Figure 8. 3-year risk and 5-year risk of type 2 diabetes by admission glucose among patients with 5 or more years of follow-up.

The solid lines represent the predicted risk with ribbons indicating the 95% CIs obtained from a logistic regression model of each outcome on glucose, glucose-squared, and glucose-cubed, adjusting for age and sex.

doi:10.1371/journal.pmed.1001708.g008

Systematic Review

From the 2,555 titles identified 2,514 irrelevant or duplicate articles were excluded. On full-text review, 13 of the 41 remaining articles met the selection criteria [14][20],[23],[24],[27],[38][40]. All but two studies were single centre and the majority recruited only patients with specific diseases, most commonly acute coronary disease or stroke. Inclusion/exclusion criteria were heterogeneous in terms of age and other risk factors, as were definitions of stress hyperglycaemia and subsequent diabetes. Only five studies had more than 12 weeks follow-up (range 2.5–5 years) and of these, with the exception of one study that followed up more than 95% of 2,215 people with community acquired pneumonia [20], the completeness of follow-up was low. The resultant estimates for subsequent risk of type 2 diabetes according to stress hyperglycaemia therefore varied from 7% to 36%, and results were not presented stratified by age and/or sex (Table S7).

Discussion

Admission glucose is measured routinely on emergency hospitalisation, and is above the (symptomatic) cut-point for diagnosis of diabetes (7.0 mmol/l) in over one-quarter of patients. Clinicians are unclear as to the longer term significance of an elevated glucose. Our study is the first, to our knowledge, to report the long term risk of diabetes in this group of patients on a population level. We report that the 3-year risk of type 2 diabetes was <1% for patients with a glucose of ≤5 mmol/l and increased linearly to approximately 15% at 15 mmol/l, above which there was no further increase in risk. The 3-year risks at the WHO diabetes diagnostic cut-points for fasting (7 mmol/) and random (11.1 mmol/l) glucose [34] were 3% and 10%, respectively. One in four and one in 40 patients had a glucose level above these respective cut-points. For the first time, to our knowledge, these results will allow doctors to inform patients of their future risk of diabetes and will direct future guidelines on the appropriate follow-up of abnormal hospital glucose results.

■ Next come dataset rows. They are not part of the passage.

/-- Settles O22: while Idle the byte a read returns is the byte of DMEM. -/
theorem idleDmemReadsReturnTheBytes : Obligations.IdleDmemReadsReturnTheBytes := by
  unfold Obligations.IdleDmemReadsReturnTheBytes
  intro s a hi
  refine ⟨fun h hm => ?_, fun h hm => ?_⟩
  · rw [step_byteRead h hm, takeRead_of_idle (s := s.takeEvent) hi, hostByte_of_idle hi, BitVec.ofNat_toNat]
  · rw [step_wordRead h hm, takeRead_of_idle (s := s.takeEvent) hi]
    simp only [hostByte_of_idle hi, ofLe32_eq]

/-- Settles O23: while Busy, too, for a byte outside the destination region. -/
theorem busyByteReadsOutsideTheDestination : Obligations.BusyByteReadsOutsideTheDestination := by
  unfold Obligations.BusyByteReadsOutsideTheDestination
  intro s a _ outside
  refine ⟨fun h hm => ⟨_, _, step_byteRead h hm, fun hout => ?_⟩,
    fun h hm => ⟨_, _, step_wordRead h hm, fun hout => ?_⟩⟩
  · rw [hostByte_of_outside 0 hout, BitVec.ofNat_toNat]
  · rw [hostByte_of_outside (a := a) 0 (hout 0 (by decide)), hostByte_of_outside 1 (hout 1 (by decide)),
      hostByte_of_outside 2 (hout 2 (by decide)), hostByte_of_outside 3 (hout 3 (by decide)), ofLe32_eq]

end Sys2Proof.Machine
end

section
/-! ### The region checks and the footprint of the commands (20_memory.md R86 to R90) -/

namespace Sys2Proof.Machine

open Sys2Proof.Reference

/-! #### The prologue's errors -/

/-- The three errors of a transform command's prologue, each in the state `onErr` leaves (60_exceptions.md R302). -/
theorem withPrologue_transform_errors (onErr rule : State → State) (s : State) :
    (¬ s.SrcOk → withPrologue .transform onErr rule s = failed (onErr s.clearOutLen) 8 0) ∧
    (s.SrcOk → ¬ s.DstOk → withPrologue .transform onErr rule s = failed (onErr s.clearOutLen) 8 1) ∧
    (s.SrcOk → s.DstOk → ¬ s.Apart → withPrologue .transform onErr rule s = failed (onErr s.clearOutLen) 9 0) := by
  unfold withPrologue
  refine ⟨fun hs => ?_, fun hs hd => ?_, fun hs hd ha => ?_⟩
  · rw [s.prologueError_transform_of_not_srcOk hs]
    rfl
  · rw [s.prologueError_transform_of_not_dstOk hs hd]
    rfl
  · rw [s.prologueError_transform_of_not_apart hs hd ha]
    rfl

/-- Settles O31: a checksum command checks its source only, an RLE command has the three errors of its class. -/
theorem rleAndChecksumPrologueErrors : Obligations.RleAndChecksumPrologueErrors := by
  unfold Obligations.RleAndChecksumPrologueErrors
  refine ⟨fun s => ?_, fun s => ?_⟩
  · have checksum : ∀ rule, ¬ s.SrcOk →
        Host.Outcome.next (withPrologue .checksum id rule s) =
          (.next (failed { s with outLen := 0 } 8 0) : Host.Outcome State Fault Refusal) :=
      fun rule hs => congrArg _ (withPrologue_checksum_of_not_srcOk hs)
    simp only [List.forall_mem_cons]
    exact ⟨checksum _, checksum _, checksum _, checksum _, by simp⟩
  · have transform := fun rule => withPrologue_transform_errors id rule s
    simp only [List.forall_mem_cons, exec, execRleEnc, execRleDec, Host.Outcome.next.injEq]
    exact ⟨transform _, transform _, by simp⟩

/-- Settles O32: the same three errors, after the two counters have been drawn. -/
theorem deflatePrologueErrors : Obligations.DeflatePrologueErrors := by
  unfold Obligations.DeflatePrologueErrors
  intro s
  have transform := fun rule => withPrologue_transform_errors State.drawCounts rule s
  simp only [List.forall_mem_cons, exec, execDeflate, execZlib, Host.Outcome.next.injEq]
  exact ⟨⟨_, _, _, transform _⟩, ⟨_, _, _, transform _⟩, by simp⟩

/-! #### The footprint -/

/-- A transform command from `s` leaves in `t` at most CAP bytes at DST, as many as OUT_LEN counts, and the rest of
DMEM as it was (20_memory.md R88, R90). -/
def WroteOutput (s t : State) : Prop :=
  ∃ l : List Byte, l.length ≤ s.latch.cap.toNat ∧ t.outLen.toNat = l.length ∧
    t.dmem = Memory.writeBytes s.dmem s.latch.dst.toNat l

theorem wroteOutput_clearOutLen (s : State) : WroteOutput s s.clearOutLen := ⟨[], Nat.zero_le _, rfl, rfl⟩

theorem WroteOutput.congr {s u v : State} (h : WroteOutput s u) (ho : v.outLen = u.outLen) (hd : v.dmem = u.dmem) :
    WroteOutput s v := by
  rwa [WroteOutput, ho, hd]

/-- Storing at most CAP bytes at DST and their number in OUT_LEN, with DMEM untouched before. -/
theorem wroteOutput_of_store {s u v : State} {l : List Byte} (hlatch : u.latch = s.latch) (hdmem : u.dmem = s.dmem)
    (hl : l.length ≤ u.latch.cap.toNat) (ho : v.outLen = BitVec.ofNat 32 l.length)
    (hd : v.dmem = Memory.writeBytes u.dmem u.latch.dst.toNat l) : WroteOutput s v := by
  refine ⟨l, hlatch ▸ hl, ?_, by rw [hd, hlatch, hdmem]⟩
  rw [ho, BitVec.toNat_ofNat]
  exact Nat.mod_eq_of_lt (hl.trans_lt u.latch.cap.isLt)

theorem withPrologue_wroteOutput {s : State} {onErr rule : State → State} (herr : WroteOutput s (onErr s.clearOutLen))
    (hrule : WroteOutput s (rule s.clearOutLen)) : WroteOutput s (withPrologue .transform onErr rule s) := by
  rcases withPrologue_transform_cases onErr rule s with ⟨-, h⟩ | ⟨-, e, info, -, h⟩
  · rwa [h]
  · rw [h]
    exact herr

theorem finishStream_wroteOutput {s u : State} {l : List Byte} {onOk onErr : State → State}
    (hlatch : u.latch = s.latch) (hdmem : u.dmem = s.dmem)
    (hok : WroteOutput s (u.writePrefix l) → WroteOutput s (onOk (u.writePrefix l)))
    (herr : WroteOutput s (u.writePrefix l) → WroteOutput s (onErr (u.writePrefix l))) :
    WroteOutput s (u.finishStream l onOk onErr) := by
  have hw : WroteOutput s (u.writePrefix l) :=
    wroteOutput_of_store hlatch hdmem (List.length_take_le _ l) (by simp [Nat.min_comm]) rfl
  rcases Nat.lt_or_ge u.latch.cap.toNat l.length with hlt | hle
  · rw [finishStream_of_lt hlt]
    exact herr hw
  · rw [finishStream_of_le hle]
    exact hok hw

theorem finishDecode_wroteOutput {s u : State} (hlatch : u.latch = s.latch) (hdmem : u.dmem = s.dmem)
    (input : List Byte) : WroteOutput s (u.finishDecode (rleDecode input u.latch.cap.toNat)) := by
  have hw : WroteOutput s (u.storeDecoded (rleDecode input u.latch.cap.toNat)) :=
    wroteOutput_of_store hlatch hdmem (rleDecode_bound input _).1 rfl rfl
  cases he : (rleDecode input u.latch.cap.toNat).err with
  | none =>
    rw [finishDecode_of_none he]
    exact hw
  | some p =>
    rw [finishDecode_of_some he]
    exact hw

theorem exec_wroteOutput {i : Instr} {s t : State} (hi : commandClass i = .transform) (h : exec i s = .next t) :
    WroteOutput s t := by
  have hclear := wroteOutput_clearOutLen s
  cases i with
  | rleEnc =>
    cases h
    exact withPrologue_wroteOutput hclear (finishStream_wroteOutput rfl rfl id id)
  | rleDec =>
    cases h
    exact withPrologue_wroteOutput hclear (finishDecode_wroteOutput rfl rfl _)
  | deflate =>
    cases h
    refine withPrologue_wroteOutput (hclear.congr rfl rfl) ?_
    unfold deflateRule
    exact finishStream_wroteOutput rfl rfl (·.congr rfl rfl) (·.congr rfl rfl)
  | zlib =>
    cases h
    refine withPrologue_wroteOutput (hclear.congr rfl rfl) ?_
    unfold zlibRule
    exact finishStream_wroteOutput rfl rfl (·.congr rfl rfl) (·.congr rfl rfl)
  | nop | crc32Start | crc32Cont | adler32Start | adler32Cont => cases hi

theorem withPrologue_checksum_dmem {s : State} {rule : State → State} (hrule : ∀ u, (rule u).dmem = u.dmem) :
    (withPrologue .checksum id rule s).dmem = s.dmem := by
  by_cases hs : s.SrcOk
  · rw [withPrologue_checksum_of_srcOk hs, hrule]
    rfl
  · rw [withPrologue_checksum_of_not_srcOk hs]
    rfl

theorem exec_dmem_of_not_transform {i : Instr} {s t : State} (hi : commandClass i ≠ .transform)
    (h : exec i s = .next t) : t.dmem = s.dmem := by
  cases i with
  | nop => cases h; rfl
  | crc32Start | crc32Cont | adler32Start | adler32Cont =>
    cases h
    exact withPrologue_checksum_dmem fun _ => rfl
  | rleEnc | rleDec | deflate | zlib => exact absurd rfl hi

Our findings confirm that single measures using the WHO cut-points for diagnosing diabetes, which are not based upon studies that measured glucose in the emergency setting [34], cannot be directly applied in acutely unwell patients with hyperglycaemia. Indeed, we found that 90% of patients with an admission glucose of 11.1 mmol/l were not diagnosed with diabetes within 3 years of discharge from hospital. This figure is likely to be lower in populations with a higher baseline risk of diabetes, but even for settings where the baseline risk of diabetes is 4-fold higher, we would still expect fewer than half of patients with an admission glucose of 11.1 mmol/l to be diagnosed with diabetes within 3 years. As such, for most countries and health care systems, clinicians treating patients in whom a high glucose is detected during an emergency hospital admission can be reassured that the most likely diagnosis is stress hyperglycaemia rather than type 2 diabetes.

Consistent with previous reports, we also found that high admission glucose was associated with increased mortality [1],[2],[4][8], and that the association was stronger for deaths related to vascular diseases compared to other causes of death. The association for mortality was, however, 2-fold to 5-fold weaker than the association for type 2 diabetes. This weaker association, in relative terms, may partly explain why death did not appear to be a “competing risk” for incident type 2 diabetes, that is increased deaths among patients with high blood glucose levels, compared to those with lower blood glucose levels, did not have an important impact on the relationship between admission glucose and incidence of type 2 diabetes.

Nevertheless, there were around six more deaths per 100 person-years among patients with glucose levels above 11.1 mmol/l, compared to patients with glucose <6.1 mmol/l, which is a large absolute difference in mortality rate. Moreover, the association with mortality was only slightly attenuated on adjusting for age, sex, socio-economic deprivation, comorbidity, COPD, and medical specialty. Consequently, patients with hyperglycaemia can be considered to be at considerably higher risk of both death and diabetes.

Previous follow-up studies have estimated the risk of type 2 diabetes among patients with hyperglycaemia [14][28]. In the best of these, a case-series of 2,215 patients in Alberta, Canada with community acquired pneumonia, the risk of type 2 diabetes was increased in 473 patients with moderate hyperglycaemia (7.8–11.0 mmol/l) and 104 patients with severe hyperglycaemia (11.1–20.0 mmol/l), but was not higher for mild hyperglycaemia (6.1–7.0 mmol/l) [20]. We found similar relative risks for moderate and severe hyperglycaemia. However, in a representative sample of more than 85,000 patients, in which approximately 2,000 developed incident diabetes over 3 years, we identified that the association between admission glucose and risk of type 2 diabetes was linear in the 5–15 mmol/l range. Consequently even mild hyperglycaemia is associated with increased risk of type 2 diabetes.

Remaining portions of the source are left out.